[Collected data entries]

-- ==== Sys2Proof/Laws/KeepTwRecv.lean ====
section
/-! SUPPORT. The operations of TwRecv leave the boot state as it is. -/

set_option Elab.async false
set_option linter.all false
set_option linter.unusedTactic false
set_option linter.unreachableTactic false

namespace Sys2Proof.Machine

theorem cacheTake_boot (s : State) (c : Nat) (fetching : Bool) :
    ∀ t, cacheTake s c fetching = some t → t.boot = s.boot := by
  intro t h
  unfold cacheTake at h
  repeat' (first | split at h | (dsimp only at h; split at h))
  all_goals (try dsimp only at h)
  all_goals (try (rw [Option.map_eq_some_iff] at h; obtain ⟨r, h, rfl⟩ := h))
  all_goals (first | (cases h; done) | cases h | skip)
  all_goals (repeat' (first
    | with_reducible rfl
    | with_reducible assumption
    | (simp; done)
    | split
    | (with_reducible refine (foldl_boot _ _ _ (fun _ _ => ?_)).trans ?_)
    | (with_reducible refine (foldl_boot_fst _ _ _ (fun _ _ => ?_)).trans ?_)
    | (with_reducible refine (foldl_boot_snd2 _ _ _ (fun _ _ => ?_)).trans ?_)
    | (with_reducible refine (foldl_boot_snd _ _ _ (fun _ _ => ?_)).trans ?_)
    | (simp_all; done)
    | (simp +zetaDelta [*]; done)
    | (simp_all +zetaDelta; done)
    | dsimp only
    | simp))

@[simp] theorem cacheTake_getD_boot (s : State) (c : Nat) (b : Bool) : ((cacheTake s c b).getD s).boot = s.boot := by
  cases h : cacheTake s c b with
  | none => rfl
  | some t => exact cacheTake_boot _ _ _ _ h

@[simp] theorem holdMissed_boot (s : State) (m : Missed) :
    (holdMissed s m).boot = s.boot := by
  unfold holdMissed
  all_goals (repeat' (first
    | with_reducible rfl
    | with_reducible assumption
    | (simp; done)
    | split
    | (with_reducible refine (foldl_boot _ _ _ (fun _ _ => ?_)).trans ?_)
    | (with_reducible refine (foldl_boot_fst _ _ _ (fun _ _ => ?_)).trans ?_)
    | (with_reducible refine (foldl_boot_snd2 _ _ _ (fun _ _ => ?_)).trans ?_)
    | (with_reducible refine (foldl_boot_snd _ _ _ (fun _ _ => ?_)).trans ?_)
    | (simp_all; done)
    | (simp +zetaDelta [*]; done)
    | (simp_all +zetaDelta; done)
    | dsimp only
    | simp))

@[simp] theorem noteMissEmpty_boot (s : State) :
    (noteMissEmpty s).boot = s.boot := by
  simp [noteMissEmpty]

@[simp] theorem startFetches_boot (s : State) :
    (startFetches s).boot = s.boot := by
  unfold startFetches
  all_goals (repeat' (first
    | with_reducible rfl
    | with_reducible assumption
    | (simp; done)
    | (with_reducible refine (cacheTake_boot _ _ _  _ ‹cacheTake _ _ _  = .some _›).trans ?_)
    | split
    | (with_reducible refine (foldl_boot _ _ _ (fun _ _ => ?_)).trans ?_)
    | (with_reducible refine (foldl_boot_fst _ _ _ (fun _ _ => ?_)).trans ?_)
    | (with_reducible refine (foldl_boot_snd2 _ _ _ (fun _ _ => ?_)).trans ?_)
    | (with_reducible refine (foldl_boot_snd _ _ _ (fun _ _ => ?_)).trans ?_)
    | (simp_all; done)
    | (simp +zetaDelta [*]; done)
    | (simp_all +zetaDelta; done)
    | dsimp only
    | simp))

@[simp] theorem xlatTake_boot (s : State) (r : Nat) (fn : Nat) (pasid : Nat) (page : Nat) :
    (xlatTake s r fn pasid page).boot = s.boot := by
  simp [xlatTake]

@[simp] theorem placeHost_boot (s : State) (c : Nat) (k : AsKey) (p : Placing) :
    (placeHost s c k p).boot = s.boot := by
  unfold placeHost
  all_goals (repeat' (first
    | with_reducible rfl
    | with_reducible assumption
    | (simp; done)
    | split
    | (with_reducible refine (foldl_boot _ _ _ (fun _ _ => ?_)).trans ?_)
    | (with_reducible refine (foldl_boot_fst _ _ _ (fun _ _ => ?_)).trans ?_)
    | (with_reducible refine (foldl_boot_snd2 _ _ _ (fun _ _ => ?_)).trans ?_)
    | (with_reducible refine (foldl_boot_snd _ _ _ (fun _ _ => ?_)).trans ?_)
    | (simp_all; done)
    | (simp +zetaDelta [*]; done)
    | (simp_all +zetaDelta; done)
    | dsimp only
    | simp))

@[simp] theorem placeFail_boot (s : State) (c : Nat) (p : Placing) (addr : Nat) :
    (placeFail s c p addr).boot = s.boot := by
  unfold placeFail
  split <;> simp

@[simp] theorem placeWindow_boot (s : State) (c : Nat) (p : Placing) :
    (placeWindow s c p).boot = s.boot := by
  unfold placeWindow
  all_goals (repeat' (first
    | with_reducible rfl
    | with_reducible assumption
    | (simp; done)
    | split
    | (with_reducible refine (foldl_boot _ _ _ (fun _ _ => ?_)).trans ?_)
    | (with_reducible refine (foldl_boot_fst _ _ _ (fun _ _ => ?_)).trans ?_)
    | (with_reducible refine (foldl_boot_snd2 _ _ _ (fun _ _ => ?_)).trans ?_)
    | (with_reducible refine (foldl_boot_snd _ _ _ (fun _ _ => ?_)).trans ?_)
    | (simp_all; done)
    | (simp +zetaDelta [*]; done)
    | (simp_all +zetaDelta; done)
    | dsimp only
    | simp))
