-- ==== Sys2Proof/Laws/State.lean ====
section
/-! SUPPORT. One lemma for each field under each named update of State: an update leaves every other field as it is.
That each leaves boot as it is stands in the Keep files. -/

namespace Sys2Proof.Machine

@[simp] theorem advance_pending (pm : Nat) (s : State) : (advance pm s).pending = s.pending := rfl
@[simp] theorem advance_out (pm : Nat) (s : State) : (advance pm s).out = s.out := rfl
@[simp] theorem advance_fresh (pm : Nat) (s : State) : (advance pm s).fresh = s.fresh := rfl
@[simp] theorem advance_fns (pm : Nat) (s : State) : (advance pm s).fns = s.fns := rfl
@[simp] theorem advance_vfEnable (pm : Nat) (s : State) : (advance pm s).vfEnable = s.vfEnable := rfl
@[simp] theorem advance_numVfs (pm : Nat) (s : State) : (advance pm s).numVfs = s.numVfs := rfl
@[simp] theorem advance_vfCompat (pm : Nat) (s : State) : (advance pm s).vfCompat = s.vfCompat := rfl
@[simp] theorem advance_live (pm : Nat) (s : State) : (advance pm s).live = s.live := rfl
@[simp] theorem advance_ops (pm : Nat) (s : State) : (advance pm s).ops = s.ops := rfl
@[simp] theorem advance_accounts (pm : Nat) (s : State) : (advance pm s).accounts = s.accounts := rfl
@[simp] theorem advance_ceilings (pm : Nat) (s : State) : (advance pm s).ceilings = s.ceilings := rfl
@[simp] theorem advance_configs (pm : Nat) (s : State) : (advance pm s).configs = s.configs := rfl
@[simp] theorem advance_asKeys (pm : Nat) (s : State) : (advance pm s).asKeys = s.asKeys := rfl
@[simp] theorem advance_sessions (pm : Nat) (s : State) : (advance pm s).sessions = s.sessions := rfl
@[simp] theorem advance_dcache (pm : Nat) (s : State) : (advance pm s).dcache = s.dcache := rfl
@[simp] theorem advance_tableHigh (pm : Nat) (s : State) : (advance pm s).tableHigh = s.tableHigh := rfl
@[simp] theorem advance_pages (pm : Nat) (s : State) : (advance pm s).pages = s.pages := rfl
@[simp] theorem advance_recGen (pm : Nat) (s : State) : (advance pm s).recGen = s.recGen := rfl
@[simp] theorem advance_idents (pm : Nat) (s : State) : (advance pm s).idents = s.idents := rfl
@[simp] theorem advance_copies (pm : Nat) (s : State) : (advance pm s).copies = s.copies := rfl
@[simp] theorem advance_runs (pm : Nat) (s : State) : (advance pm s).runs = s.runs := rfl
@[simp] theorem advance_bundles (pm : Nat) (s : State) : (advance pm s).bundles = s.bundles := rfl
@[simp] theorem advance_streams (pm : Nat) (s : State) : (advance pm s).streams = s.streams := rfl
@[simp] theorem advance_maskReads (pm : Nat) (s : State) : (advance pm s).maskReads = s.maskReads := rfl
@[simp] theorem advance_textReads (pm : Nat) (s : State) : (advance pm s).textReads = s.textReads := rfl
@[simp] theorem advance_textDefers (pm : Nat) (s : State) : (advance pm s).textDefers = s.textDefers := rfl
@[simp] theorem advance_txLoads (pm : Nat) (s : State) : (advance pm s).txLoads = s.txLoads := rfl
@[simp] theorem advance_indexes (pm : Nat) (s : State) : (advance pm s).indexes = s.indexes := rfl
@[simp] theorem advance_changes (pm : Nat) (s : State) : (advance pm s).changes = s.changes := rfl
@[simp] theorem advance_searches (pm : Nat) (s : State) : (advance pm s).searches = s.searches := rfl
@[simp] theorem advance_regionsOut (pm : Nat) (s : State) : (advance pm s).regionsOut = s.regionsOut := rfl
@[simp] theorem advance_mediaKeys (pm : Nat) (s : State) : (advance pm s).mediaKeys = s.mediaKeys := rfl
@[simp] theorem advance_roleProfile (pm : Nat) (s : State) : (advance pm s).roleProfile = s.roleProfile := rfl
@[simp] theorem advance_pair (pm : Nat) (s : State) : (advance pm s).pair = s.pair := rfl
@[simp] theorem advance_sec (pm : Nat) (s : State) : (advance pm s).sec = s.sec := rfl
@[simp] theorem advance_faults (pm : Nat) (s : State) : (advance pm s).faults = s.faults := rfl
@[simp] theorem advance_pow (pm : Nat) (s : State) : (advance pm s).pow = s.pow := rfl
@[simp] theorem advance_media (pm : Nat) (s : State) : (advance pm s).media = s.media := rfl
@[simp] theorem advance_steps (pm : Nat) (s : State) : (advance pm s).steps = s.steps := rfl
@[simp] theorem advance_commits (pm : Nat) (s : State) : (advance pm s).commits = s.commits := rfl
@[simp] theorem advance_blocks (pm : Nat) (s : State) : (advance pm s).blocks = s.blocks := rfl
@[simp] theorem advance_lcLoads (pm : Nat) (s : State) : (advance pm s).lcLoads = s.lcLoads := rfl
@[simp] theorem advance_notices (pm : Nat) (s : State) : (advance pm s).notices = s.notices := rfl
@[simp] theorem advance_heldWrites (pm : Nat) (s : State) : (advance pm s).heldWrites = s.heldWrites := rfl
@[simp] theorem advance_role (pm : Nat) (s : State) : (advance pm s).role = s.role := rfl
@[simp] theorem advance_roleNext (pm : Nat) (s : State) : (advance pm s).roleNext = s.roleNext := rfl
@[simp] theorem advance_hm (pm : Nat) (s : State) : (advance pm s).hm = s.hm := rfl
@[simp] theorem advance_hbmPressure (pm : Nat) (s : State) : (advance pm s).hbmPressure = s.hbmPressure := rfl
@[simp] theorem advance_chartEpoch (pm : Nat) (s : State) : (advance pm s).chartEpoch = s.chartEpoch := rfl
@[simp] theorem advance_redirects (pm : Nat) (s : State) : (advance pm s).redirects = s.redirects := rfl
@[simp] theorem advance_win (pm : Nat) (s : State) : (advance pm s).win = s.win := rfl
@[simp] theorem advance_tw (pm : Nat) (s : State) : (advance pm s).tw = s.tw := rfl
@[simp] theorem advance_beached (pm : Nat) (s : State) : (advance pm s).beached = s.beached := rfl
@[simp] theorem advance_aon (pm : Nat) (s : State) : (advance pm s).aon = s.aon := rfl
@[simp] theorem advance_ready (pm : Nat) (s : State) : (advance pm s).ready = s.ready := rfl

@[simp] theorem emit_pending (o : Output) (s : State) : (emit o s).pending = s.pending := rfl
@[simp] theorem emit_postmark (o : Output) (s : State) : (emit o s).postmark = s.postmark := rfl
@[simp] theorem emit_fresh (o : Output) (s : State) : (emit o s).fresh = s.fresh := rfl
@[simp] theorem emit_fns (o : Output) (s : State) : (emit o s).fns = s.fns := rfl
@[simp] theorem emit_vfEnable (o : Output) (s : State) : (emit o s).vfEnable = s.vfEnable := rfl
@[simp] theorem emit_numVfs (o : Output) (s : State) : (emit o s).numVfs = s.numVfs := rfl
@[simp] theorem emit_vfCompat (o : Output) (s : State) : (emit o s).vfCompat = s.vfCompat := rfl
@[simp] theorem emit_live (o : Output) (s : State) : (emit o s).live = s.live := rfl
@[simp] theorem emit_ops (o : Output) (s : State) : (emit o s).ops = s.ops := rfl
@[simp] theorem emit_accounts (o : Output) (s : State) : (emit o s).accounts = s.accounts := rfl
@[simp] theorem emit_ceilings (o : Output) (s : State) : (emit o s).ceilings = s.ceilings := rfl
@[simp] theorem emit_configs (o : Output) (s : State) : (emit o s).configs = s.configs := rfl
@[simp] theorem emit_asKeys (o : Output) (s : State) : (emit o s).asKeys = s.asKeys := rfl
@[simp] theorem emit_sessions (o : Output) (s : State) : (emit o s).sessions = s.sessions := rfl
@[simp] theorem emit_dcache (o : Output) (s : State) : (emit o s).dcache = s.dcache := rfl
@[simp] theorem emit_tableHigh (o : Output) (s : State) : (emit o s).tableHigh = s.tableHigh := rfl
@[simp] theorem emit_pages (o : Output) (s : State) : (emit o s).pages = s.pages := rfl
@[simp] theorem emit_recGen (o : Output) (s : State) : (emit o s).recGen = s.recGen := rfl
@[simp] theorem emit_idents (o : Output) (s : State) : (emit o s).idents = s.idents := rfl
@[simp] theorem emit_copies (o : Output) (s : State) : (emit o s).copies = s.copies := rfl
@[simp] theorem emit_runs (o : Output) (s : State) : (emit o s).runs = s.runs := rfl
@[simp] theorem emit_bundles (o : Output) (s : State) : (emit o s).bundles = s.bundles := rfl
@[simp] theorem emit_streams (o : Output) (s : State) : (emit o s).streams = s.streams := rfl
@[simp] theorem emit_maskReads (o : Output) (s : State) : (emit o s).maskReads = s.maskReads := rfl
@[simp] theorem emit_textReads (o : Output) (s : State) : (emit o s).textReads = s.textReads := rfl
@[simp] theorem emit_textDefers (o : Output) (s : State) : (emit o s).textDefers = s.textDefers := rfl
@[simp] theorem emit_txLoads (o : Output) (s : State) : (emit o s).txLoads = s.txLoads := rfl
@[simp] theorem emit_indexes (o : Output) (s : State) : (emit o s).indexes = s.indexes := rfl
@[simp] theorem emit_changes (o : Output) (s : State) : (emit o s).changes = s.changes := rfl
@[simp] theorem emit_searches (o : Output) (s : State) : (emit o s).searches = s.searches := rfl
@[simp] theorem emit_regionsOut (o : Output) (s : State) : (emit o s).regionsOut = s.regionsOut := rfl
@[simp] theorem emit_mediaKeys (o : Output) (s : State) : (emit o s).mediaKeys = s.mediaKeys := rfl
@[simp] theorem emit_roleProfile (o : Output) (s : State) : (emit o s).roleProfile = s.roleProfile := rfl
@[simp] theorem emit_pair (o : Output) (s : State) : (emit o s).pair = s.pair := rfl
@[simp] theorem emit_sec (o : Output) (s : State) : (emit o s).sec = s.sec := rfl
@[simp] theorem emit_faults (o : Output) (s : State) : (emit o s).faults = s.faults := rfl
@[simp] theorem emit_pow (o : Output) (s : State) : (emit o s).pow = s.pow := rfl
@[simp] theorem emit_media (o : Output) (s : State) : (emit o s).media = s.media := rfl
@[simp] theorem emit_steps (o : Output) (s : State) : (emit o s).steps = s.steps := rfl
@[simp] theorem emit_commits (o : Output) (s : State) : (emit o s).commits = s.commits := rfl
@[simp] theorem emit_blocks (o : Output) (s : State) : (emit o s).blocks = s.blocks := rfl
@[simp] theorem emit_lcLoads (o : Output) (s : State) : (emit o s).lcLoads = s.lcLoads := rfl
@[simp] theorem emit_notices (o : Output) (s : State) : (emit o s).notices = s.notices := rfl
@[simp] theorem emit_heldWrites (o : Output) (s : State) : (emit o s).heldWrites = s.heldWrites := rfl
@[simp] theorem emit_role (o : Output) (s : State) : (emit o s).role = s.role := rfl
@[simp] theorem emit_roleNext (o : Output) (s : State) : (emit o s).roleNext = s.roleNext := rfl
@[simp] theorem emit_hm (o : Output) (s : State) : (emit o s).hm = s.hm := rfl
@[simp] theorem emit_hbmPressure (o : Output) (s : State) : (emit o s).hbmPressure = s.hbmPressure := rfl
@[simp] theorem emit_chartEpoch (o : Output) (s : State) : (emit o s).chartEpoch = s.chartEpoch := rfl
@[simp] theorem emit_redirects (o : Output) (s : State) : (emit o s).redirects = s.redirects := rfl
@[simp] theorem emit_win (o : Output) (s : State) : (emit o s).win = s.win := rfl
@[simp] theorem emit_tw (o : Output) (s : State) : (emit o s).tw = s.tw := rfl
@[simp] theorem emit_beached (o : Output) (s : State) : (emit o s).beached = s.beached := rfl
@[simp] theorem emit_aon (o : Output) (s : State) : (emit o s).aon = s.aon := rfl
@[simp] theorem emit_ready (o : Output) (s : State) : (emit o s).ready = s.ready := rfl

WHAT IS EXPECTED => Check the lines above and copy each one that includes "hbmPressure".

WORKED SOLUTION =>
@[simp] theorem advance_hbmPressure (pm : Nat) (s : State) : (advance pm s).hbmPressure = s.hbmPressure := rfl
@[simp] theorem emit_hbmPressure (o : Output) (s : State) : (emit o s).hbmPressure = s.hbmPressure := rfl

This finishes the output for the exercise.